Fourth International Workshop on Mining Software Repositories (MSR'07:ICSE Workshops 2007)最新文献

英文中文

Mining Workspace Updates in CVS 在CVS中挖掘工作区更新

Fourth International Workshop on Mining Software Repositories (MSR'07:ICSE Workshops 2007)

Pub Date : 2007-05-20 DOI: 10.1109/MSR.2007.22

Thomas Zimmermann

The version control archive CVS records not only all changes in a project but also activity data such as when developers create or update their workspaces. Furthermore, CVS records when it has to integrate changes because of parallel development. In this paper, we analyze the CVS activity data of four large open-source projects CCC, JBOSS, JEDIT, and PYTHON to investigate parallel development: What is the degree of parallel development? How frequently do conflicts occur during updates and how are they resolved? How do we identify changes that contain integrations?

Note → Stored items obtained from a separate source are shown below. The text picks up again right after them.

/-- A port of a die is at width down (R412, R551): a ring port whose partner is up has its fallback set written; a CM port
without such a set leaves its stack unreachable; the loss of CH cuts the die off. The step is given up. -/
def portLost (s : State) (p0 : PortId) : State :=
  let p : PortId := match p0 with
    | .stack k => .die (Fin.ofNat 4 (k.val / 4)) (Fin.ofNat 9 (5 + k.val % 4))
    | q => q
  let s1 := linkFault s p0
  match p with
  | .die d n =>
    if n.val = 0 then loseDie s1 d
    else
      let s2 := loseStep s1 d.val
      let partnerUp := decide (n.val ≥ 5) || portState s2 (.die d (Fin.ofNat 9 (partnerPort n.val))) == lkUp
      match [0, 1].findSome? fun dir => keyedSet s2 d.val 2 n.val 0 dir 3 with
      | some k => if partnerUp then wantSet s2 k else s2
      | none => s2
  | .hub d => loseDie s1 d
  | .stack k => loseStep s1 (k.val / 4)
  | .span _ => s1

/-- The fallback set keyed to a width of a receiver (R551, R553): its die's port in the receive direction, or the die's port that sends
to the hub or a stack, in the transmit direction. -/
def widthSet (s : State) (p : PortId) (w : Nat) : Option Nat :=
  match p with
  | .die d n => keyedSet s d.val 2 n.val 0 0 w
  | .hub d => keyedSet s d.val 2 0 0 1 w
  | .stack k => keyedSet s (k.val / 4) 2 (5 + k.val % 4) 0 1 w
  | .span _ => none

/-- LK_CFG.AUTOSPARE of a receiver: it steers without firmware (R427); a base die's port follows its die's. -/
def autoSpare (s : State) (p : PortId) : Bool :=
  match p with
  | .stack k => s.rb Reg.LK_CFG_AUTOSPARE (k.val / 4) (5 + k.val % 4)
  | _ => rdP s p Reg.LK_CFG_AUTOSPARE Reg.LKH_CFG_AUTOSPARE == 1

/-- A receiver's usable groups have become fewer (R411, R412): it announces the width they allow, and asks for the fallback set keyed to
that; at width down the port is lost. -/
def narrow (s : State) (p : PortId) : Acted :=
  let w := widthOf p (usableGroups s p)
  if w = 3 then (4, 0, portLost s p)
  else if w = rdP s p Reg.LK_STAT_RXW Reg.LKH_STAT_RXW then (4, 0, s)
  else
    let s1 := if portState s p = lkUp then announceWidth s p else s
    (4, 0, match widthSet s1 p w with
      | some k => wantSet s1 k
      | none => match p with
        | .span _ => s1
        | _ => s1.lg LogKind.noFallback (portN p) [portKey p, w])

/-- A cane lane (R409-R411, R551): the receiver steers it to the lowest free spare, or gives up its group and narrows the port; each is
recorded in the field repair log. A failed idle spare is used no more; where AUTOSPARE is 0 the port waits for firmware. A span lane has
no spare: it is a group (R418). -/
def actLane (s : State) (e : FaultEvent) : Acted :=
  match itemReceiver e.unit e.item with
  | none => (0, 0, s)
  | some p =>
    let wire := bits e.item 5 9
    let rec_ := fun t : State => addRepair t ⟨1, e.unit, 0xFFFF, e.item⟩
    match p, dataLane s p wire with
    | .span _, _ => narrow (loseGroup (rec_ s) p wire) p
    | _, none => let t := loseSpare (rec_ s) p wire; (0, (freeSpares t p).length, t)
    | _, some lane =>
      if !autoSpare s p then (0, (freeSpares s p).length, s)
      else
        let t := rec_ s
        match (freeSpares t p).filter (256 + · ≠ wire) with
        | k :: rest => (3, rest.length, announceSteer t p lane k)
        | [] => narrow (loseGroup t p lane) p

/-- Marks the router of a position failed in CN_FAIL (R309). -/
def failRouter (s : State) (d : DieId) (r c : Nat) : State :=
  let n := 10 * r + c
  s.wr Reg.CN_FAIL_FAIL d.val (s.rd Reg.CN_FAIL_FAIL d.val (n / 32) ||| 2 ^ (n % 32)) (n / 32)

/-- The streams whose path crosses the router of a core: those its tables name. -/
def routerStreams (s : State) (c : CoreId) : List Nat :=
  ((tabEntries s c).filterMap fun x => if x.2.2.v then some x.2.2.stream else none).eraseDups

/-- The gathers that own a stream or hold its destination. -/
def streamGathers (s : State) (d : DieId) (i : Nat) : List Gather :=
  let dst := sideOf s d i true
  (gatherOf s (ownerCore s d i)).toList
    ++ (if dst.1 = skSp ∨ dst.1 = skWpt then (gatherOf s (mgaCore dst.2)).toList else [])

/-- A router stone (R546, R547): the router is marked failed, which is recorded, the streams through it are stopped and their gathers
recalled and held; then its position is fenced, or the fallback set keyed to it is requested. -/
def actRouter (s : State) (d : DieId) (r c : Nat) : Acted :=
  let s1 := failRouter (addRepair s ⟨2, d.val, r + 16 * c, 1⟩) d r c
  match hostOf s1 d r c with
  | none => fenceIdle s d r c (markStoned s1 d r c)
  | some core =>
    let l := routerStreams s1 core
    let gs := (l.flatMap fun i => streamGathers s1 d i).eraseDups
    let s2 := gs.foldl recallHold (l.foldl (fun t i => if t.rb Reg.DN_SSTAT_ACTIVE d.val i then stopStream t d i else t) s1)
    if rowSpares s2 d.val r ≠ 0 then fenceAct s d r c (deadCore s2 core false)
    else match keyedSet s2 d.val 0 c r 0 0 with
      | some k => (10, 0, loseStep (standbySet s2 k) d.val)
      | none => (0, 0, loseStep (s2.lg LogKind.noFallback (dieN d.val) [r, c]) d.val)

/-! ## Seams (R26-R28) -/

/-- The wires of a seam bundle known to have failed: the one the fuses repair, and those in the field repair log. -/
def seamWires (s : State) (d : DieId) (b : Nat) : List Nat :=
  let f := smGet 0 s.chip.seamFuse (bundleKey d b)
  ((if f = 0 then [] else [f - 1]) ++ ((s.faults.repair.filter fun r : Repair => r.kind == 5 && r.unit == d.val && r.item / 64 == b).map
    fun r : Repair => r.item % 64)).eraseDups

/-- The streams whose tables use a link across a seam. -/
def seamStreams (s : State) (d : DieId) (k : Nat) : List Nat :=
  ((dieCores d).flatMap fun c => (tabEntries s c).filterMap fun x =>
    match linkOf c x.1 with
    | some n => if x.2.2.v && (crossed s c n.1 x.1).contains k then some x.2.2.stream else none
    | none => none).eraseDups

/-- A failed link takes the course of a router stone with the fallback set keyed to it (R28, R546): its streams are stopped, their
gathers recalled and held, and the step is given up. -/
def linkCourse (s : State) (d : DieId) (l : List Nat) (keys : List (Nat × Nat × Nat)) : Acted :=
  let gs := (l.flatMap fun i => streamGathers s d i).eraseDups
  let s1 := gs.foldl recallHold (l.foldl (fun t i => if t.rb Reg.DN_SSTAT_ACTIVE d.val i then stopStream t d i else t) s)
  match keys.findSome? fun q => keyedSet s1 d.val 1 q.1 q.2.1 q.2.2 0 with
  | some k => (10, 0, loseStep (standbySet s1 k) d.val)
  | none => (0, 0, loseStep (s1.lg LogKind.noFallback (dieN d.val) (keys.flatMap fun q => [q.1, q.2.1, q.2.2])) d.val)

/-- The link keys of a link across a seam (R553): column, row and direction, from either end. -/
def seamKeys (link : Nat) : List (Nat × Nat × Nat) :=
  let k := link % 18
  if k < 8 then [(4, k, 1), (5, k, 3)] else [(k - 8, 3, 2), (k - 8, 4, 0)]

/-- The positions whose forwarded clock or sync path takes a link across a seam (R28, R53, R322): from row 7 columns 0 to 4, from a
column its four northern positions. -/
def farSide (link : Nat) : List (Nat × Nat) :=
  let k := link % 18
  if k = 7 then (List.range 8).flatMap fun r => (List.range 5).map fun c => (r, c)
  else if 8 ≤ k then (List.range 4).map fun r => (r, k - 8)
  else []

/-- A seam bundle has two failed wires: its link or function is disabled (R28). -/
def failBundle (s : State) (d : DieId) (b : Nat) : Acted :=
  let n := bundleKey d b
  let k := b / 128
  if s.faults.links.contains n then (0, 0, s)
  else
    let s1 := { s with faults := { s.faults with links := s.faults.links ++ [n] } }.lg LogKind.seamFailed (dieN d.val) [b]
    if k / 18 = 3 ∨ k / 18 = 4 then (2, 0, (farSide k).foldl (fun t p => stoneFence t d p.1 p.2) s1)
    else if k / 18 = 5 then (0, 0, s1)
    else linkCourse s1 d (seamStreams s1 d k) (seamKeys k)

/-- A wire of a seam bundle has failed: it is recorded, and the second one of a bundle disables it (R26-R28). -/
def wireFails (s : State) (d : DieId) (b w : Nat) : State :=
  if (seamWires s d b).contains w then s
  else
    let s1 := addRepair s ⟨5, d.val, 0xFFFF, 64 * b + w⟩
    if (seamWires s1 d b).length ≥ 2 then (failBundle s1 d b).2.2 else s1

/-- The bundles of a die of which a wire is known to have failed. -/
def hurtBundles (s : State) (d : DieId) : List Nat :=
  ((s.chip.seamFuse.filter fun p : Nat × Nat => p.1 / 16384 == d.val && p.2 != 0).map (fun p : Nat × Nat => p.1 % 16384)
    ++ (s.faults.repair.filter fun r : Repair => r.kind == 5 && r.unit == d.val).map fun r : Repair => r.item / 64).eraseDups

/-- The seam repairs of a die take effect before its links train (R27): one failed wire of a bundle is shifted onto the spare, and a
bundle with two is disabled. -/
def applySeams (s : State) (d : DieId) : State :=
  (hurtBundles s d).foldl (fun t b =>
    let n := bundleKey d b
    match seamWires t d b with
    | [] => t
    | [w] => { t with faults := { t.faults with seams := smSet 0 t.faults.seams n (w + 1) } }
    | _ => { t with faults := { t.faults with links := n :: t.faults.links.filter (· ≠ n) } }) s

版本控制存档CVS不仅记录项目中的所有更改，还记录活动数据，例如开发人员何时创建或更新其工作区。此外，CVS会记录由于并行开发而必须集成更改的时间。本文通过分析四个大型开源项目CCC、JBOSS、JEDIT和PYTHON的CVS活动数据来研究并行开发:并行开发的程度如何?更新过程中冲突发生的频率如何?如何解决?我们如何识别包含集成的变更?

引用次数: 56

Visual Data Mining in Software Archives to Detect How Developers Work Together 软件档案中的可视化数据挖掘以检测开发人员如何协同工作

Fourth International Workshop on Mining Software Repositories (MSR'07:ICSE Workshops 2007)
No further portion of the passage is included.